**RECORDS FOR THIS TASK**
-- ==== Sys2Proof/Machine/Dispatch.lean ====
section
/-!
DEFINITION. One arm per command: each calls its meaning.
-/

namespace Sys2Proof.Machine

def exec (i : Instr) (s : State) : Host.Outcome State Fault Refusal :=
  match i with
  | .resetN level => Sys2Proof.Machine.execResetN level s
  | .softReset => Sys2Proof.Machine.execSoftReset s
  | .controlWrite value => Sys2Proof.Machine.execControlWrite value s
  | .registerWrite reg value => Sys2Proof.Machine.execRegisterWrite reg value s
  | .noticeAck value => Sys2Proof.Machine.execNoticeAck value s
  | .undefinedCommand code operand => Sys2Proof.Machine.execUndefinedCommand code operand s
  | .start operand => Sys2Proof.Machine.execStart operand s
  | .startReadDone offset bytes => Sys2Proof.Machine.execStartReadDone offset bytes s
  | .startReadError => Sys2Proof.Machine.execStartReadError s
  | .startActivate => Sys2Proof.Machine.execStartActivate s
  | .stop operand => Sys2Proof.Machine.execStop operand s
  | .stopStatusStep => Sys2Proof.Machine.execStopStatusStep s
  | .stopFloatStep => Sys2Proof.Machine.execStopFloatStep s
  | .laneStop operand => Sys2Proof.Machine.execLaneStop operand s
  | .laneStopComplete => Sys2Proof.Machine.execLaneStopComplete s
  | .laneRestart operand => Sys2Proof.Machine.execLaneRestart operand s
  | .laneRestartReadDone data => Sys2Proof.Machine.execLaneRestartReadDone data s
  | .laneRestartReadError => Sys2Proof.Machine.execLaneRestartReadError s
  | .laneRestartComplete => Sys2Proof.Machine.execLaneRestartComplete s
  | .journalRestart operand => Sys2Proof.Machine.execJournalRestart operand s
  | .journalRestartReadDone data => Sys2Proof.Machine.execJournalRestartReadDone data s
  | .journalRestartReadError => Sys2Proof.Machine.execJournalRestartReadError s
  | .journalRestartComplete => Sys2Proof.Machine.execJournalRestartComplete s
  | .armAlign operand => Sys2Proof.Machine.execArmAlign operand s
  | .armAlignReadDone data => Sys2Proof.Machine.execArmAlignReadDone data s
  | .armAlignReadError => Sys2Proof.Machine.execArmAlignReadError s
  | .alignNow operand => Sys2Proof.Machine.execAlignNow operand s
  | .alignNowReadDone data => Sys2Proof.Machine.execAlignNowReadDone data s
  | .alignNowComplete => Sys2Proof.Machine.execAlignNowComplete s
  | .alignNowReadError => Sys2Proof.Machine.execAlignNowReadError s
  | .resurvey operand => Sys2Proof.Machine.execResurvey operand s
  | .laneHold operand => Sys2Proof.Machine.execLaneHold operand s
  | .laneResume operand => Sys2Proof.Machine.execLaneResume operand s
  | .journalFlush operand => Sys2Proof.Machine.execJournalFlush operand s
  | .disarmAlign operand => Sys2Proof.Machine.execDisarmAlign operand s
  | .dueReached lane => Sys2Proof.Machine.execDueReached lane s
  | .waitInputExpiry lane => Sys2Proof.Machine.execWaitInputExpiry lane s
  | .claimExpiry line lane => Sys2Proof.Machine.execClaimExpiry line lane s
  | .inputTransition line level => Sys2Proof.Machine.execInputTransition line level s
  | .deadTimeExpiry line => Sys2Proof.Machine.execDeadTimeExpiry line s
  | .syncEvent level => Sys2Proof.Machine.execSyncEvent level s
  | .pulseEnd line => Sys2Proof.Machine.execPulseEnd line s
  | .wavePhaseEnd line => Sys2Proof.Machine.execWavePhaseEnd line s
  | .derivedEdge gen => Sys2Proof.Machine.execDerivedEdge gen s
  | .virtualEdge gen => Sys2Proof.Machine.execVirtualEdge gen s
  | .surveyExpiry => Sys2Proof.Machine.execSurveyExpiry s
  | .gatherExpiry => Sys2Proof.Machine.execGatherExpiry s
  | .flushTimerExpiry => Sys2Proof.Machine.execFlushTimerExpiry s
  | .headFieldReadDone lane data => Sys2Proof.Machine.execHeadFieldReadDone lane data s
  | .headerReadDone lane data => Sys2Proof.Machine.execHeaderReadDone lane data s
  | .cueBurstDone lane cues => Sys2Proof.Machine.execCueBurstDone lane cues s
  | .linkReadDone lane data => Sys2Proof.Machine.execLinkReadDone lane data s
  | .fetchReadError lane => Sys2Proof.Machine.execFetchReadError lane s
  | .journalHeadFieldReadDone data => Sys2Proof.Machine.execJournalHeadFieldReadDone data s
  | .journalHeaderReadDone data => Sys2Proof.Machine.execJournalHeaderReadDone data s
  | .journalLinkReadDone data => Sys2Proof.Machine.execJournalLinkReadDone data s
  | .journalReadError => Sys2Proof.Machine.execJournalReadError s
  | .memoryService => Sys2Proof.Machine.execMemoryService s
  | .writeComplete => Sys2Proof.Machine.execWriteComplete s
  | .writeError => Sys2Proof.Machine.execWriteError s

end Sys2Proof.Machine
end

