-- ==== Sys2Proof/Certificates/Slice0/Obligations.lean ====
section
/-!
DEFINITION. The statements for the provers. A statement that rests on a choice of the model names its log entry.
The bookkeeping fields that statements name (a pending request, a cue in flight, an awaited answer) are those of log 21.
-/

open Sys2Proof Sys2Proof.Machine

/-! ## The step -/

/-- A step on a queue with a command in front is that command on the state with the queue's rest (the model's form of a
step, log 2). -/
def Obligations.StepRunsFrontCommand : Prop :=
  ∀ (c : Instr) (rest : List Instr) (s : State),
    step { s with pending := c :: rest } = exec c { s with pending := rest }

/-- Every command answers a next state in every state, and leaves the queue of commands as it is: no behaviour of the manual
stops the part (log 4, log 30); the queue is the model's own field (log 21). -/
def Obligations.EveryCommandAnswersNext : Prop :=
  ∀ (c : Instr) (s : State), ∃ t, exec c s = .next t ∧ t.pending = s.pending

/-- A step with nothing queued. While RESET_N is LOW nothing changes. With an event due, the step takes one of those
due, which one a free value gives. With none due it is one tick, whatever the part state: both clocks advance by one
modulo 2^48, each output pin shows what its line drives after the tick's last event (a STATIC or TRACK line its level, a
PULSE its active level, a WAVE the level of its phase, a FLOAT line high impedance), and nothing else changes but the
notes that a generator has taken a derived edge and that an input or SYNC has been sampled at this tick (the step of an
idle part is the model's choice, log 2; that the tick latches the pins is log 22; the notes are log 21 and log 40). -/
def Obligations.TickAdvancesBothClocks : Prop :=
  ∀ s : State, s.pending = [] →
    (s.resetPin = .low → step s = .next s)
    ∧ (s.awake → dueEvents s ≠ [] → ∃ i ∈ dueEvents s, ∃ c, step s = exec i { s with choices := c })
    ∧ (s.awake → dueEvents s = [] →
      ∃ t, step s = .next t
        ∧ t.time = { s.time with elapsed := s.time.elapsed + 1, schedule := s.time.schedule + 1 }
        ∧ (∀ g, t.gen g = { s.gen g with edgeTaken := false })
        ∧ (∀ k, t.input k = { s.input k with moved := false })
        ∧ t.sync = { s.sync with moved := false }
        ∧ (∀ k, outPin t k = (s.line k).mode.level)
        ∧ (∀ k, t.pins[k] = match (s.line k).mode with
          | .float => none
          | .static level => some level
          | .pulse active _ _ => some active
          | .wave first _ _ _ _ .first _ => some first
          | .wave .low _ _ _ _ .second _ => some .high
          | .wave .high _ _ _ _ .second _ => some .low
          | .track level _ => some level)
        ∧ t = { s with time := t.time, gens := t.gens, inputs := t.inputs, sync := t.sync, pins := t.pins })
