@[simp] theorem setJournalStall_line (s : State) (st : Stall) (k' : LineNo) :
    (setJournalStall st s).line k' = s.line k' :=
  congrArg (fun v => v[k']) (setJournalStall_lines s st)

@[simp] theorem setJournalStall_inputs (s : State) (st : Stall) :
    (setJournalStall st s).inputs = s.inputs := by
  unfold setJournalStall; split <;> simp

@[simp] theorem setJournalStall_input (s : State) (st : Stall) (k' : LineNo) :
    (setJournalStall st s).input k' = s.input k' :=
  congrArg (fun v => v[k']) (setJournalStall_inputs s st)

@[simp] theorem setJournalStall_gens (s : State) (st : Stall) : (setJournalStall st s).gens = s.gens := by
  unfold setJournalStall; split <;> simp

@[simp] theorem setJournalStall_gen (s : State) (st : Stall) (g' : GenNo) :
    (setJournalStall st s).gen g' = s.gen g' :=
  congrArg (fun v => v[g']) (setJournalStall_gens s st)

@[simp] theorem setJournalStall_notice (s : State) (st : Stall) :
    (setJournalStall st s).notice = s.notice := by
  unfold setJournalStall; split <;> simp

@[simp] theorem setJournalStall_slot (s : State) (st : Stall) (i' : SlotNo) :
    (setJournalStall st s).slot i' = s.slot i' :=
  congrArg (fun v : NoticeUnit => v.slots[i']) (setJournalStall_notice s st)

@[simp] theorem closePage_lanes (s : State) (c : EndCode) : (closePage c s).lanes = s.lanes := by
  unfold closePage; split <;> simp

@[simp] theorem closePage_lane (s : State) (c : EndCode) (n' : LaneNo) :
    (closePage c s).lane n' = s.lane n' :=
  congrArg (fun v => v[n']) (closePage_lanes s c)

@[simp] theorem closePage_lines (s : State) (c : EndCode) : (closePage c s).lines = s.lines := by
  unfold closePage; split <;> simp

@[simp] theorem closePage_line (s : State) (c : EndCode) (k' : LineNo) :
    (closePage c s).line k' = s.line k' :=
  congrArg (fun v => v[k']) (closePage_lines s c)

@[simp] theorem closePage_inputs (s : State) (c : EndCode) : (closePage c s).inputs = s.inputs := by
  unfold closePage; split <;> simp

@[simp] theorem closePage_input (s : State) (c : EndCode) (k' : LineNo) :
    (closePage c s).input k' = s.input k' :=
  congrArg (fun v => v[k']) (closePage_inputs s c)

@[simp] theorem closePage_gens (s : State) (c : EndCode) : (closePage c s).gens = s.gens := by
  unfold closePage; split <;> simp

@[simp] theorem closePage_gen (s : State) (c : EndCode) (g' : GenNo) : (closePage c s).gen g' = s.gen g' :=
  congrArg (fun v => v[g']) (closePage_gens s c)

@[simp] theorem closePage_notice (s : State) (c : EndCode) : (closePage c s).notice = s.notice := by
  unfold closePage; split <;> simp

@[simp] theorem closePage_slot (s : State) (c : EndCode) (i' : SlotNo) :
    (closePage c s).slot i' = s.slot i' :=
  congrArg (fun v : NoticeUnit => v.slots[i']) (closePage_notice s c)

@[simp] theorem endDrain_lanes (s : State) : (endDrain s).lanes = s.lanes := by simp [endDrain]

@[simp] theorem endDrain_lane (s : State) (n' : LaneNo) : (endDrain s).lane n' = s.lane n' :=
  congrArg (fun v => v[n']) (endDrain_lanes s)

@[simp] theorem endDrain_lines (s : State) : (endDrain s).lines = s.lines := by simp [endDrain]

@[simp] theorem endDrain_line (s : State) (k' : LineNo) : (endDrain s).line k' = s.line k' :=
  congrArg (fun v => v[k']) (endDrain_lines s)

@[simp] theorem endDrain_inputs (s : State) : (endDrain s).inputs = s.inputs := by simp [endDrain]

@[simp] theorem endDrain_input (s : State) (k' : LineNo) : (endDrain s).input k' = s.input k' :=
  congrArg (fun v => v[k']) (endDrain_inputs s)

@[simp] theorem endDrain_gens (s : State) : (endDrain s).gens = s.gens := by simp [endDrain]

@[simp] theorem endDrain_gen (s : State) (g' : GenNo) : (endDrain s).gen g' = s.gen g' :=
  congrArg (fun v => v[g']) (endDrain_gens s)

@[simp] theorem endDrain_notice (s : State) : (endDrain s).notice = s.notice := by simp [endDrain]

@[simp] theorem endDrain_slot (s : State) (i' : SlotNo) : (endDrain s).slot i' = s.slot i' :=
  congrArg (fun v : NoticeUnit => v.slots[i']) (endDrain_notice s)

@[simp] theorem drainCheck_lanes (s : State) : (drainCheck s).lanes = s.lanes := by
  unfold drainCheck; dsimp only; split <;> first
    | rfl
    | (simp; done)
    | (split <;> first | rfl | (simp; done) | (split <;> simp))

@[simp] theorem drainCheck_lane (s : State) (n' : LaneNo) : (drainCheck s).lane n' = s.lane n' :=
  congrArg (fun v => v[n']) (drainCheck_lanes s)

@[simp] theorem drainCheck_lines (s : State) : (drainCheck s).lines = s.lines := by
  unfold drainCheck; dsimp only; split <;> first
    | rfl
    | (simp; done)
    | (split <;> first | rfl | (simp; done) | (split <;> simp))

@[simp] theorem drainCheck_line (s : State) (k' : LineNo) : (drainCheck s).line k' = s.line k' :=
  congrArg (fun v => v[k']) (drainCheck_lines s)

@[simp] theorem drainCheck_inputs (s : State) : (drainCheck s).inputs = s.inputs := by
  unfold drainCheck; dsimp only; split <;> first
    | rfl
    | (simp; done)
    | (split <;> first | rfl | (simp; done) | (split <;> simp))
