-- ==== Sys2Proof/Tests/Slice0.lean ====
section
/-!
SUPPORT. The model's own tests: ill-formed commands are refused by the operand checks, the hypotheses of the statements are
met at concrete states, and small steps answer what the rules give.
-/

namespace Sys2Proof.Tests

open Sys2Proof Sys2Proof.Machine

/-! ## Ill-formed commands -/

theorem test_wf_undefinedCommand :
    (Instr.undefinedCommand 0#8 0#8).wellFormed = true ∧ (Instr.undefinedCommand 13#8 7#8).wellFormed = true
      ∧ (Instr.undefinedCommand 255#8 0#8).wellFormed = true ∧ (Instr.undefinedCommand 1#8 0#8).wellFormed = false
      ∧ (Instr.undefinedCommand 12#8 0#8).wellFormed = false := by decide

theorem test_wf_startReadDone :
    (Instr.startReadDone 0x2FF [0#8]).wellFormed = true ∧ (Instr.startReadDone 0 []).wellFormed = false
      ∧ (Instr.startReadDone 0x2FF [0#8, 0#8]).wellFormed = false
      ∧ (Instr.startReadDone 0x300 [0#8]).wellFormed = false := by decide

theorem test_wf_cueBurstDone :
    (Instr.cueBurstDone 0 [0]).wellFormed = true ∧ (Instr.cueBurstDone 3 [0, 0, 0, 0]).wellFormed = true
      ∧ (Instr.cueBurstDone 0 []).wellFormed = false
      ∧ (Instr.cueBurstDone 0 [0, 0, 0, 0, 0]).wellFormed = false := by decide

/-! ## Small states -/

/-- Right after reset, in ACTIVE. -/
def act : State := { State.reset with part := .active }

/-- Lane n changed. -/
def onLane (n : LaneNo) (f : Lane → Lane) (s : State) : State := s.setLane n (f (s.lane n))

/-- Line k changed. -/
def onLine (k : LineNo) (f : OutLine → OutLine) (s : State) : State := s.setLine k (f (s.line k))

/-- Generator g changed. -/
def onGen (g : GenNo) (f : Generator → Generator) (s : State) : State := s.setGen g (f (s.gen g))

/-- Input k changed. -/
def onInput (k : LineNo) (f : InLine → InLine) (s : State) : State := s.setInput k (f (s.input k))

/-- Slot k changed. -/
def onSlot (k : SlotNo) (f : Slot → Slot) (s : State) : State := s.setSlot k (f (s.slot k))

/-- A command of the engine in progress. -/
def busyWith (c : Command) (s : State) : State := { s with engine := { s.engine with command := some c } }

/-- A read of the engine that memory is to answer. -/
def reading (r : EngineRead) (s : State) : State :=
  { s with engine := { s.engine with flight := some { kind := r, discard := false, behind := 0 } } }

/-- A read of lane n's fetcher that memory is to answer. -/
def fetching (n : LaneNo) (r : FetchRead) (s : State) : State :=
  onLane n (fun l => { l with flight := some { kind := r, discard := false, behind := 0 } }) s

/-- A read of the journal that memory is to answer. -/
def journalReading (r : JournalRead) (s : State) : State :=
  { s with
    journal := { s.journal with
      state := .starved, flight := some { kind := r, discard := false, behind := 0 } } }

/-- A window of every right over all of the first 4 GiB. -/
def wide (s : State) : State :=
  { s with port := { s.port with windows := Vector.replicate 4 { base := 0, size := 20, cueRead := true,
                                                                   journal := true } } }

/-- A cue of an action. -/
def cue (a : Action) : Cue := { rel := false, notify := false, policy := .fault, due := 0, action := a }

/-- Lane n in a state, with one queued cue as its current one. -/
def waitingOn (n : LaneNo) (st : LaneState) (c : Cue) (s : State) : State :=
  onLane n (fun l => { l with state := st, hasCurrent := true, queue := [{ cue := some c, page := 0 }] }) s

/-- The outcome is a next state with a property. -/
def nextHas (o : Out) (p : State → Bool) : Bool :=
  match o with
  | .next t => p t
  | .fault _ => false
  | .refused _ => false

/-- A FIFO of n records. -/
def records (n : Nat) : List CaptureRecord := List.replicate n (.sync false 0)

/-! ## Hypotheses met -/

theorem test_met_TickAdvancesBothClocks :
    State.reset.pending = [] ∧ State.reset.awake ∧ dueEvents State.reset = [] := by
  unfold State.awake
  decide

/-- The premises of ClocksChangeOnlyByResetAndAlignment, BlockEventsKeepTheFixedPart and OnlyWriteAnswersReachMemoryOrFail
that speak of a next state. -/
theorem test_met_exec_next :
    exec (.pulseEnd 0) State.reset = .next State.reset ∧ exec (.controlWrite 0) State.reset = .next State.reset
      ∧ (0 : Word).getLsbD 31 = false ∧ exec .writeError State.reset = .next State.reset :=
  ⟨rfl, rfl, rfl, rfl⟩
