theorem grantLine_gains (n : LaneNo) (k : LineNo) (s : State) : Gains (· = n) s (grantLine k n s) := by
  refine ⟨fun j m hm => ?_, fun j => ?_, fun j hj => ?_⟩
  all_goals unfold grantLine at *
  · rw [line_setLine] at hm
    split at hm
    · cases hm; exact Or.inr rfl
    · exact Or.inl hm
  · rw [line_setLine]; split
    · rename_i e; rw [e]
    · rfl
  · rw [line_setLine]; split
    · exact Or.inl (by simp)
    · exact hj

/-- A claim that must wait: the lane's entry is the line's last, and the lane waits on that line alone (R91, R92). -/
theorem beginClaimWait_claims {n : LaneNo} {others : List LaneNo} {s : State} {k : LineNo} (t : Half)
    (h : Working tied n others s) (hq : (s.lane n).queue ≠ []) (hown : (s.line k).owner ≠ some n)
    (hfree : (s.line k).owner ≠ none) : Claims tied (beginClaimWait n k t s) others := by
  have hu := h.unlisted
  have hk : ∃ e, (beginClaimWait n k t s).line k =
      { s.line k with waiters := (s.line k).waiters ++ [{ lane := n, expiry := e }] } :=
    ⟨_, by simp [beginClaimWait, enterWait, joinWaiters]; rfl⟩
  have hj : ∀ j, k ≠ j → (beginClaimWait n k t s).line j = s.line j := fun j hj => by
    simp [beginClaimWait, enterWait, joinWaiters, line_setLine_ne _ hj]
  have hlists : ∀ j m, ((beginClaimWait n k t s).line j).lists m = true ↔ (s.line j).lists m = true ∨ j = k ∧ m = n := by
    intro j m
    by_cases e : k = j
    · subst e
      obtain ⟨x, hx⟩ := hk
      rw [hx, OutLine.lists_iff, OutLine.lists_iff, List.map_append, List.mem_append]
      simp
    · rw [hj j e]; simp [Ne.symm e]
  have hnone : ∀ j m, m ≠ n → (s.line j).lists m = false → ((beginClaimWait n k t s).line j).lists m = false := by
    intro j m hm hl
    rw [← Bool.not_eq_true, hlists, hl]; simp [hm]
  have hself : (beginClaimWait n k t s).lane n = { s.lane n with state := .waitLine, wait := .claim k } := by
    simp [beginClaimWait, enterWait]
  have hother : ∀ m, n ≠ m → (beginClaimWait n k t s).lane m = s.lane m := fun m hm => beginClaimWait_other s n k t hm
  have hpart : (beginClaimWait n k t s).part = s.part := part_of_fixed (by simp)
  have hbind : tied → Bindings (beginClaimWait n k t s) := fun ht => by
    refine (h.claims.bindings ht).congr (fun j => ?_) fun g => ?_
    · by_cases e : k = j
      · subst e; obtain ⟨x, hx⟩ := hk; rw [hx]
      · rw [hj j e]
    · simp [beginClaimWait, enterWait]
  have hnd := List.nodup_cons.mp h.nodup
  refine ⟨fun j => ?_, fun m hm j => ?_, fun m hm => ?_, hbind⟩
  · by_cases e : k = j
    · subst e
      obtain ⟨x, hx⟩ := hk
      have hs := h.claims.lines k
      rw [hx]
      refine ⟨?_, fun m hm => ?_, fun hn => absurd hn hfree⟩
      · rw [List.map_append, List.nodup_append]
        refine ⟨hs.nodup, by simp, fun a ha b hb => ?_⟩
        obtain rfl : b = n := by simpa using hb
        exact fun e => (OutLine.not_lists_iff _ _).mp (hu k) (e ▸ ha)
      · have hne : n ≠ m := fun e => hown (e ▸ hm)
        have := hs.owner m hm
        simp [OutLine.lists, hne] at this ⊢
        exact this
    · rw [hj j e]; exact h.claims.lines j
  · exact hnone j m (fun e => hnd.1 (e ▸ hm)) (h.claims.working m (List.mem_cons_of_mem _ hm) j)
  · by_cases hmn : m = n
    · subst hmn
      refine ⟨fun hst => absurd (by rw [hself]) hst, fun _ => ⟨k, fun j => ?_, Or.inr ⟨by rw [hself], by rw [hself]; exact hq⟩⟩⟩
      rw [hlists, hu j]; simp
    · have hr := h.claims.resting m (fun hm' => (List.mem_cons.mp hm').elim hmn hm)
      refine ⟨fun hst j => hnone j m hmn (hr.rests (by rwa [hother m (Ne.symm hmn)] at hst) j), fun hst => ?_⟩
      obtain ⟨i, hi⟩ := hr.waits (by rwa [hother m (Ne.symm hmn)] at hst)
      refine ⟨i, fun j => ?_, by rw [hpart, hother m (Ne.symm hmn)]; exact hi.cue⟩
      rw [hlists, hi.lists]; simp [hmn]

theorem beginClaimWait_gains (n : LaneNo) (k : LineNo) (t : Half) (s : State) :
    Gains (· = n) s (beginClaimWait n k t s) := by
  have hline : ∀ j, ∃ ws, (beginClaimWait n k t s).line j = { s.line j with waiters := ws } := fun j => by
    by_cases e : k = j
    · subst e
      exact ⟨_, by simp [beginClaimWait, enterWait, joinWaiters]; rfl⟩
    · exact ⟨(s.line j).waiters, by simp [beginClaimWait, enterWait, joinWaiters, line_setLine_ne _ e]⟩
  refine ⟨fun j m hm => ?_, fun j => ?_, fun j hj => ?_⟩
  all_goals obtain ⟨ws, hw⟩ := hline j
  · rw [hw] at hm; exact Or.inl hm
  · rw [hw]
  · rw [hw]; exact hj

theorem carryClaim_stepped {n : LaneNo} {others : List LaneNo} {s : State} (h : Working tied n others s)
    (hq : (s.lane n).queue ≠ []) (k : LineNo) (t : Half) : Stepped tied n others s (carryClaim n k t s) := by
  unfold carryClaim claimAnswer; dsimp only
  split <;> rename_i ha
  · exact cueFault_stepped h _
  · exact done_stepped h hq _
  · have hk : (s.line k).owner = none := by grind
    have hd := done_stepped (grantLine_working h hk) (by rw [grantLine_lane]; exact hq) .executed
    refine ⟨hd.claims, hd.nodup, Nat.le_trans hd.cues (queuedCues_congr (grantLine_lanes _ _ _)).le, ?_⟩
    exact ((grantLine_gains n k s).mono fun _ => Or.inl).trans hd.gains
  · exact cueFault_stepped h _
  · have hk : (s.line k).owner ≠ some n ∧ (s.line k).owner ≠ none := by grind
    refine .rests h (beginClaimWait_claims t h hq hk.1 hk.2) ?_ (beginClaimWait_gains n k t s)
    refine queuedCues_own n 0 (fun m hm => beginClaimWait_other s n k t hm) ?_
    simp [beginClaimWait, enterWait]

**ASSIGNED TASK**
Extract the lines above, from the first one through the one containing "Sys2Proof.Machine.execNoticeAck value s", and return only those, unchanged.

**RESPONSE AREA**
-- ==== Sys2Proof/Machine/Dispatch.lean ====
section
/-!
DEFINITION. One arm per command: each calls its meaning.
-/

namespace Sys2Proof.Machine

def exec (i : Instr) (s : State) : Host.Outcome State Fault Refusal :=
  match i with
  | .resetN level => Sys2Proof.Machine.execResetN level s
  | .softReset => Sys2Proof.Machine.execSoftReset s
  | .controlWrite value => Sys2Proof.Machine.execControlWrite value s
  | .registerWrite reg value => Sys2Proof.Machine.execRegisterWrite reg value s
  | .noticeAck value => Sys2Proof.Machine.execNoticeAck value s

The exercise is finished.